Удивительное сочетание преданности идее индустриализации и модернизации экономики, которая пришлась по сердцу убежденным марксистам, видевшим в этом жизненно важный шаг на дороге к социализму, и идее возрождения мощи и престижа русского народа, которая была по душе армии, бюрократической и технократической верхушке, всем поступившим на службу к новому строю, уцелевшим представителям старого режима, дало Сталину несокрушимую власть над партией, правительством и другими органами управления страной. Было бы ошибкой приписывать все это только политической мудрости Сталина или же умению его аппарата, или же жесткости, с которой подавлялось инакомыслие. Не только те, кто в 1928―1929 годах отрекся от оппозиции, считали, что несгибаемая решимость Сталина в достижении издавна намеченных целей оправдывала жестокие методы, которые он использовал, чтобы силой навязать проведение своей политики. Некоторые утверждали, что иным путем достичь намеченных целей нельзя; другие считали, что для этого необходима сильная власть Сталина и поэтому нужно терпеть неприятные стороны его характера. Тот факт, что это была революция сверху и что она обрушила самую тяжелую ношу на плечи именно тех классов, ради которых, как громогласно заявлялось, она и была совершена, мало кого смущал. Нужно совершить большой скачок — этой грандиозной задачей были захвачены многие члены партии и те, кто так или иначе был занят осуществлением великого плана. Ко всему остальному эти люди были равнодушны. Это было общество, которое привыкло отождествлять правительство с угнетением и считать его неизбежным злом.

К своему 50-летию Сталин достиг вершины честолюбивых мечтаний. Уже многое подтвердило опасения Ленина в том, что власть в руках Сталина обернется грубым произволом. Он уже показал необыкновенную безжалостность, навязывая свою волю и подавляя сопротивление этой воле. Но полный расцвет его диктатуры был еще впереди. Ужасы коллективизации, концентрационных лагерей, знаменитых показательных судов, массовые убийства, с судом или без суда, не только прошлых соперников, но и многих, кто помог ему прийти к власти, жесткое подчинение прессы, искусства и литературы, истории и науки единообразной ортодоксии, подавление любой критической мысли покрыли советский режим таким позором, который невозможно было смыть победой в войне и ее последствиями. После смерти Сталина у его соотечественников не сложились устойчивые оценки в отношении его роли и личности, что, по-видимому, отражает смешанное и противоречивое чувство восхищения и стыда. Эту двойственность будут, по-видимому, испытывать еще довольно долго. Говоря о Сталине, часто вспоминают о Петре Великом, и эта аналогия удивительно уместна. Петр тоже был человеком необыкновенной энергии и крайне бурного темперамента. Своей жестокостью он превзошел всех русских царей; его поступки вызывали отвращение у историков, которые впоследствии изучали его биографию. Тем не менее его успехи в насаждении западных норм, во внедрении в примитивную Россию материальных достижений современной цивилизации, то, что он ввел Россию в круг европейских государств, — все это вынудило историков, хотя и неохотно, признать его право на величие.

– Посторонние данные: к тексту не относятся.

/-! ### Host commands: objects and groups -/

/-- OBJ_CREATE makes the object at the number its checks choose, in scope 1 at the home and in scope 2 in the cellar words of the run;
TOKEN_MINT makes a tally with every token in its pool; OBJ_DESTROY of a semaphore that nothing waits on leaves its number in quarantine.
Each completes with the number it chose (R45, R46, R49, R52, R63). -/
def Obligations.ObjectCommands : Prop :=
  ∀ (s : State) (r n : Nat) (c : Desc),
    let d := s.dev
    let part := d.cmdPart r
    let only (e : Dev) : Prop := (∀ k, k ≠ n → e.obj k = d.obj k) ∧ e.tiles = d.tiles ∧ e.turn = d.turn ∧ e.house.groups = d.house.groups
    (d.starts r cObjCreate c = true → d.createForm part c = none → ObjCmd.scope c = 1 → ObjCmd.objKind c ≠ .reduction →
      d.pickNumber part (ObjCmd.objKind c) (ObjCmd.anyNum c) (ObjCmd.number c) = .inl n →
      ∃ e : Dev, exec (.objCreate r) s = .next (s.withDev e) ∧ e.obj n = newObj c ∧ only e ∧
        Dev.Ends r c d.home.nextTxn sOK 1 (BitVec.ofNat 32 n) d e) ∧
    (∀ a m, d.starts r cObjCreate c = true → d.createForm part c = none → ObjCmd.scope c = 2 → d.runAddr part (runFirst c) (runLength c) = some a →
      d.stackOf a = some m → d.turnkeyAbsent m = false → (d.tk m).failed = false → (wordAddrs a.toNat (runLength c)).any (d.cellTaken m) = false →
      runLength c ≤ 64 →
      ∃ e : Dev, exec (.objCreate r) s = .next (s.withDev e) ∧
        (∀ x, e.word x = if x ∈ wordAddrs a.toNat (runLength c) then CellarWord.make (ObjCmd.value c) 0 else d.word x) ∧
        e.home = d.home ∧ e.tiles = d.tiles ∧ Dev.Completed r c sOK 2 (BitVec.ofNat 32 (runFirst c)) d e) ∧
    (d.starts r cTokenMint c = true → ObjCmd.value c ≠ 0 →
      d.pickNumber part .tally (ObjCmd.anyNum c) (ObjCmd.number c) = .inl n →
      ∃ e : Dev, exec (.tokenMint r) s = .next (s.withDev e) ∧
        e.obj n = { st := .live, kind := .tally, total := ObjCmd.value c, pool := ObjCmd.value c } ∧ only e ∧
        Dev.Ends r c d.home.nextTxn sOK 0 (BitVec.ofNat 32 n) d e) ∧
    (d.starts r cObjDestroy c = true → ObjCmd.scope c = 1 → ObjCmd.number c = n → n < nObjs → PartReg.ownsObj d.reg part n = true →
      (d.obj n).st = .live → (d.obj n).kind = .semaphore → (d.obj n).waits = [] → d.homeUp (n / 4096) = true →
      (d.home.pends.all fun x => x.op.req.scope ≠ 1) = true →
      ∃ e : Dev, exec (.objDestroy r) s = .next (s.withDev e) ∧ (e.obj n).st = .quarantine ∧ only e ∧
        Dev.Ends r c d.home.nextTxn sOK 0 0 d e)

Сталин был жесточайшим деспотом, которого Россия не знала со времен Петра, и так же, как и Петр I, он ориентировался на Запад.

18. СССР и страны мира (1927―1929)

В течение двух лет после разрыва с Великобританией в мае 1927 года, после падения китайского революционного правительства и прекращения советского участия в делах Китая во внешней политике Советского Союза наступило затишье. Москва несколько раз делала попытки наладить отношения с правительством Великобритании, но встречала враждебный отпор. Переговоры с Францией о долгах и кредитах были прерваны, а французское правительство, хотя и не прекратило дипломатических отношений с Советским Союзом, нашло предлог, чтобы потребовать отзыва советского посла Раковского. Отношения с Германией на некоторое время также ухудшились, поскольку она подписала Локарнские договоры и вошла в состав Лиги Наций; вспышки неприязни время от времени осложняли неровное течение советско-германских отношений. Но, поскольку в их основе лежали тайные военные договоры, поскольку Германия стремилась избежать исключительно западной ориентации, поскольку обе страны были враждебно настроены к Польше, отношения между СССР и Германией продолжали оставаться более тесными и более плодотворными, чем со всеми другими странами. Отношения с Польшей постоянно ухудшались с тех пор, как в мае 1926 года Пилсудский совершил переворот: Советы боялись, что Пилсудский станет послушным исполнителем антисоветских замыслов западных держав; затем они еще более осложнились настойчивой, хотя и безуспешной, попыткой Польши сколотить и возглавить союз с другими западными соседями СССР — Финляндией, Прибалтийскими государствами и Румынией. Непростые отношения сложились и с Японией — и потому, что Япония вела непонятную игру в Китае, и потому, что она через своего ставленника китайского военачальника Чжан Цзолиня ревностно осуществляла контроль над Маньчжурией.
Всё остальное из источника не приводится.